I just typed out a long message with an update but now Im just gonna do the cliff notes version:
*Im getting close...I think
*Some breeders have been completely nonresponsive, some just gave a little info, and others went above and beyond to help. There are good ones out there.
*Its looking like an older puppy is most likely to happen. I will be responsible for a lot of the training and I am hoping to use https://precisionk9work.com/ They are local and listed on PSA website.
*Going younger will help create that permanent family bond I am hoping for

*Everyone that chimed in, Thank You. It was helpful and appreciated.
more to come.


----------



## Redbeard (Oct 11, 2019)

Well, I feel a bit like a traitor but a Malinois pup came into the picture and its bloodline is amazing. Father is PSA III with numerous police dogs in the line. He isnt showing high drive but its got to be in there somewhere. He is 8 weeks right now and this is day 1 for us. The adventure begins.
Again, thanks all for the input.
Lackland AFB got back to me. Im going to work with my pup for a while before taking them up on the fostering. It is something I look forward to doing though.


----------



## Nscullin (Sep 29, 2019)

Redbeard said:


> Well, I feel a bit like a traitor but a Malinois pup came into the picture and its bloodline is amazing. Father is PSA III with numerous police dogs in the line. He isnt showing high drive but its got to be in there somewhere. He is 8 weeks right now and this is day 1 for us. The adventure begins.
> Again, thanks all for the input.
> Lackland AFB got back to me. Im going to work with my pup for a while before taking them up on the fostering. It is something I look forward to doing though.

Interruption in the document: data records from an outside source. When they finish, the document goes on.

/-- The 64-byte units of a span of DRAM that read bad, by number. -/
def State.badUnits (s : State) (a n : Nat) : List Nat := (upTo (ceilDiv n 64)).filter fun k => s.readBad (a + 64 * k) 64

/-- Copy the bytes of a move: its error code. -/
def State.copyMove (s : State) (v : BlockMove) : State × Nat :=
  let e := s.threadAttrs v.stall v.thread
  let ep := if v.req.isNone then s.badUnits v.src v.bytes else []
  let bad := !ep.isEmpty
  match v.req, v.hostData with
  | some _, none => (s, 18)
  | _, d =>
    if v.hostError then (s, 18)
    else
      let (s, bs) := match d with
        | some bs => (s, bs)
        | none => s.readOpen v.src v.bytes
      if isHost v.dst then
        if s.hostOpen then (s.hostStoreEp v.dst bs e ep, if bad then 17 else 0) else (s.hostError, 18)
      else
        let s := (s.spoil v.dst v.bytes).store v.dst bs
        let s := if bad then s.copyPoison v.src v.dst (v.bytes / 64) else s
        (s, if bad then 17 else 0)

/-- A completion on a counter of a thread: the counter loses one, the first error is kept, and a KWAIT on a
counter that reaches 0 ends (11 R365). -/
def State.completeCounter (s : State) (t n k code : Nat) : State :=
  let x := s.thread t n
  let c := Tbl.get x.counters k (0, 0)
  let err := if c.2 = 0 then code else c.2
  let left := c.1 - 1
  let counted := s.setThread t n { x with counters := Tbl.set x.counters k (left, err) }
  match x.wait with
  | .counter j d =>
    if j = k && left = 0 then
      (s.setThread t n ({ x with counters := Tbl.set x.counters k (0, 0), wait := .none }.setX d
        (BitVec.ofNat 64 err)).next).closeWindows t n k
    else counted
  | _ => counted

/-- Remove one block move. -/
def State.dropBlock (s : State) (v : BlockMove) : State :=
  { s with update := { s.update with moves := s.update.moves.erase v } }

/-- The oldest move of a thread that can complete: its host data, if any, is in. -/
def State.nextMove (s : State) (t n : Nat) : Option BlockMove :=
  s.update.moves.find? fun v => v.stall == t && v.thread == n && (v.req.isNone || v.hostData.isSome || v.hostError)

/-- A move completes. -/
def State.completeMove (s : State) (v : BlockMove) : State :=
  let (s, code) := (s.dropBlock v).copyMove v
  s.completeCounter v.stall v.thread v.counter code

/-- BMOV_COMPLETE (11 R365, R366). -/
def execBmovComplete (t : Stall) (n : ThreadNo) (s : State) : Result :=
  .next (match s.nextMove t.val n.val with
    | some v => s.completeMove v
    | none => s)

/-- Moves of a team that ends complete and their results are discarded; one still waiting for host data is
given up (11 R353). -/
def State.endMoves (s : State) (t : Nat) (ns : List Nat) : State :=
  (s.update.moves.filter fun v => v.stall == t && ns.contains v.thread).foldl
    (fun s v => ((s.dropBlock v).copyMove v).1) s

/-! ### Descriptors of an ending team (12 R399) -/

/-- Queued descriptors of a thread complete with error 5 and free their slots; streaming ones run on, their
completion counted for no thread. -/
def State.endDescs (s : State) (t : Nat) (ns : List Nat) : State :=
  let a := s.array t
  let mine := fun d : Desc => ns.contains d.thread && d.thread < 256
  let dropped := a.descs.filter fun d => mine d && d.stage != .streaming
  let s := dropped.foldl (fun s d => s.write (d.addr + 56) (leBytes 8 (5 + 256))) s
  let s := s.bump (Obj.descriptorsFailed t) dropped.length
  let left := (a.descs.filter fun d => !(mine d && d.stage != .streaming)).map fun d =>
    if mine d then { d with thread := 256 } else d
  s.setArray t { a with
    descs := left
    windows := (a.windows.filter fun w => !(ns.contains w.thread && (w.done || dropped.any fun d => d.order == w.order))).map
      fun w => if ns.contains w.thread then { w with thread := 256 } else w }

/-! ### Ends of teams and runs (11 R353) -/

/-- No thread of a run is left. -/
def State.runEmpty (s : State) (r : Nat) : Bool :=
  !s.update.threads.any fun e => e.2.state != .free && e.2.run == r

/-- A run with no thread left ends; its STOP_THREADS are done. -/
def State.endRun (s : State) (r : Nat) : State :=
  let x := s.runOf r
  if !s.runEmpty r || x.state == .free || x.state == .scheduled then s
  else (s.setRun r {}).endAll (s.busyOn 0x06 0 6 r)

/-- A team ends: its output is closed incomplete, its moves and descriptors end, its buffers are freed and
its threads are free. -/
def State.endTeam (s : State) (t team : Nat) : State :=
  let x := s.thread t team
  let ns := x.members
  let s := ((s.closeOutput t team 2 10).endMoves t ns).endDescs t ns
  let s := (s.team t team).held.foldl (fun s h => s.freeBuffer h.addr) s
  let s := s.setTeam t team {}
  let s := ns.foldl (fun s n => (s.unready t n).setThread t n {}) s
  s.endRun x.run

/-- A thread's part in its team is over. -/
def Thread.isOver (x : Thread) : Bool := x.state == .free || x.departed

/-- A team whose members have all ended, ends; its chunks count as applied (14 R436). -/
def State.checkTeam (s : State) (t n : Nat) : State :=
  let x := s.thread t n
  if x.members.all fun k => (s.thread t k).isOver then (s.countAllHeld t x.team).endTeam t x.team else s

/-! ### Barriers (11 R365) -/

/-- A barrier opens when every member that is neither departed nor halted has arrived. -/
def State.checkBarrier (s : State) (t n : Nat) : State :=
  let x := s.thread t n
  let awaited := x.members.filter fun k =>
    !(s.thread t k).departed && (s.thread t k).state != .halted && (s.thread t k).state != .free
  let here := (s.team t x.team).barrier
  if x.state == .free || here.isEmpty || !(awaited.all here.contains) then s
  else
    let broken := s.teamBroken t x
    let s := s.modTeam t x.team fun m => { m with barrier := [] }
    here.foldl (fun s k => s.modThread t k fun y =>
      match y.wait with
      | .barrier d => ({ y with wait := .none }.setX d (if broken then 1 else 0)).next
      | _ => y) s

/-! ### TAKE (11 R368) -/

/-- Members of a team that wait in TAKE for a group. -/
def State.takers (s : State) (t : Nat) (x : Thread) : List (Nat × Nat × Nat) :=
  x.members.filterMap fun k => match (s.thread t k).wait with
    | .take g d => some (k, g, d)
    | _ => none

/-- Every member that has not departed waits in TAKE. -/
def State.allTake (s : State) (t : Nat) (x : Thread) : Bool :=
  x.members.all fun k =>
    (s.thread t k).departed || (match (s.thread t k).wait with
      | .take _ _ => true
      | _ => false)

/-- Results of a TAKE that returns no chunk: what x[d+1] and x[d+3] then hold is not stated, free values
(log 6). -/
def emptyTake (flag free : Nat) (x : Thread) (d : Nat) : Thread :=
  (((x.setX d 0).setX (d + 1) (BitVec.ofNat 64 (Config.freeValue free))).setX (d + 2) (BitVec.ofNat 64 flag)).setX
    (d + 3) (BitVec.ofNat 64 (Config.freeValue (free + 1) % 2 ^ 21))

/-- The group gives no more chunks at the stall: it is neither open nor closing, and its queue is empty. -/
def State.groupClosed (s : State) (g t : Nat) : Bool := !s.groupLive g && (s.sinkOf g t).isEmpty

/-- Bits of x[d+2] for a record. -/
def SinkEntry.name (e : SinkEntry) : Nat :=
  e.seq % 2 ^ 32 + (e.chunk % 2 ^ 24) * 2 ^ 32 + b2n e.instanceEnd * 2 ^ 56 + b2n e.aborted * 2 ^ 57

/-- The data of a sink entry match its receipt's crc (11 R368). -/
def State.crcOk (s : State) (e : SinkEntry) : Bool :=
  e.addr != 0 && !s.readBad e.addr e.bytes && crc32c (s.read e.addr e.bytes) == bits e.receipt 128 32

/-- Results of a TAKE that returns a record. -/
def State.takeResult (s : State) (e : SinkEntry) (x : Thread) (d : Nat) : Thread :=
  let a := (x.setX d (BitVec.ofNat 64 e.addr)).setX (d + 1) (BitVec.ofNat 64 e.receipt)
  (a.setX (d + 2) (BitVec.ofNat 64 e.name)).setX (d + 3)
    (BitVec.ofNat 64 (e.elements % 2 ^ 20 + b2n (s.crcOk e) * 2 ^ 20))

/-- The team claims the oldest entry: chunks held before count (14 R436), the record counts as carried if it
has no data, and its buffer is held. The queue's free slot takes what waits. -/
def State.claim (s : State) (t team g : Nat) (e : SinkEntry) : State :=
  let s := s.countAllHeld t team
  let s := s.setSink g t ((s.sinkOf g t).drop 1)
  let ok := e.receipt % 4 == 0 && s.crcOk e
  let s := if e.instanceEnd then s
    else if e.addr = 0 then
      match s.pairOfGroup g with
      | some k => s.countChunk k e.seq e.chunk false true
      | none => s
    else s.modTeam t team fun m => { m with
      held := m.held ++ [{ addr := e.addr, bytes := e.bytes, chunk := some (g, e.seq, e.chunk, ok), counted := false }] }
  let s := match s.coll.ctxs.find? fun c => c.stage == .staged && c.group == g && c.home == t with
    | some c => s.trySink c
    | none => s
  s.pushEnds

/-- A team in TAKE is served: all members are told that the group is closed or the team broken, or they
claim the oldest entry once all have arrived. A parked team waits for its stall (11 R358). -/
def State.serveTake (s : State) (t n : Nat) : State :=
  let x := s.thread t n
  let ws := s.takers t x
  match ws with
  | [] => s
  | (_, g, _) :: _ =>
    if x.state == .free || ws.any fun w => (s.thread t w.1).state == .parked then s
    else
    let give := fun (s : State) (w : Nat × Nat × Nat) (f : Thread → Nat → Thread) =>
      (s.modThread t w.1 fun y => f y w.2.2).makeReady t w.1
    let none' := fun (flag : Nat) => ws.foldl (fun s w =>
      let r := { s with free := s.free + 2 }
      give r w (emptyTake flag s.free)) s
    if s.teamBroken t x then none' (2 ^ 59)
    else if s.groupClosed g t then none' (2 ^ 58)
    else if !s.allTake t x then s
    else match s.sinkOf g t with
      | [] => s
      | e :: _ =>
        let r := s
        let s := s.claim t x.team g e
        ws.foldl (fun s w => give s w (r.takeResult e)) s

/-- TAKE_CLAIM (11 R368). -/
def execTakeClaim (t : Stall) (n : ThreadNo) (s : State) : Result := .next (s.serveTake t.val n.val)

/-! ### Yields (11 R354, R358) -/

/-- The stall is out of compute. -/
def State.away (s : State) (t : Nat) : Bool := (s.stall t).out

/-- The boundary of a stop has come for the thread's run. -/
def State.stopping (s : State) (run : Nat) : Bool := (s.runOf run).state == .stopping

/-- A thread ends: its team's barrier counts it as departed, and its team may end. A departed thread shows
as waiting until its team ends (log 51). -/
def State.endThread (s : State) (t n : Nat) : State :=
  let s := (s.unready t n).modThread t n fun x => { x with state := .waiting, wait := .none, departed := true }
  let s := (s.checkBarrier t n).serveTake t n
  s.checkTeam t n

I personally don’t feel like you should feel like a traitor. You get what works for you and your family. However, I hope you did your research on mals before you jumped. I’ve noticed there’s tons of Breed guarders on mals and Dutch shepherds. While I’m sure they have good intent, it can be a tad overwhelming. Good luck! I’ve had shepherds and pits. Never a mal. Let me know how it goes


Sent from my iPhone using Tapatalk


----------



## Redbeard (Oct 11, 2019)

Nscullin said:


> I’ve noticed there’s tons of Breed guarders on mals and Dutch shepherds.


Not sure what that means. sorry. Give me an example if you dont mind.
I know Im in for a challenge with a Mal but Im also up for it. The timing, in my life, couldnt be better really. At least I think so.
Fun side note. My last name is from a city in Belgium that is about 50 miles from the origin of the breed.


----------



## Nscullin (Sep 29, 2019)

Redbeard said:


> Not sure what that means. sorry. Give me an example if you dont mind.
> I know Im in for a challenge with a Mal but Im also up for it. The timing, in my life, couldnt be better really. At least I think so.
> Fun side note. My last name is from a city in Belgium that is about 50 miles from the origin of the breed.




By breed guarders I guess I just mean someone who protects the breed for example if you were to post on a Dutch shepherd or mal forum that you wanted one they’d interrogate you as to your intentions, experience, etc. I have no experience with those breeds so i cannot be helpful In the actual breed. That is just what I meant by the term


Sent from my iPhone using Tapatalk


----------



## Redbeard (Oct 11, 2019)

Nscullin said:


> By breed guarders I guess I just mean someone who protects the breed for example if you were to post on a Dutch shepherd or mal forum that you wanted one they’d interrogate you as to your intentions, experience, etc. I have no experience with those breeds so i cannot be helpful In the actual breed. That is just what I meant by the term


Ok I get that. I would say Ive seen a bit of it. I got lucky I think, or rather, I earned a bit of luck with this guy. I would, in general, agree with you that there is a lot of breed guarding with Mals.


----------



## MineAreWorkingline (May 2, 2015)

Redbeard said:


> Ok I get that. I would say Ive seen a bit of it. I got lucky I think, or rather, I earned a bit of luck with this guy. I would, in general, agree with you that there is a lot of breed guarding with Mals.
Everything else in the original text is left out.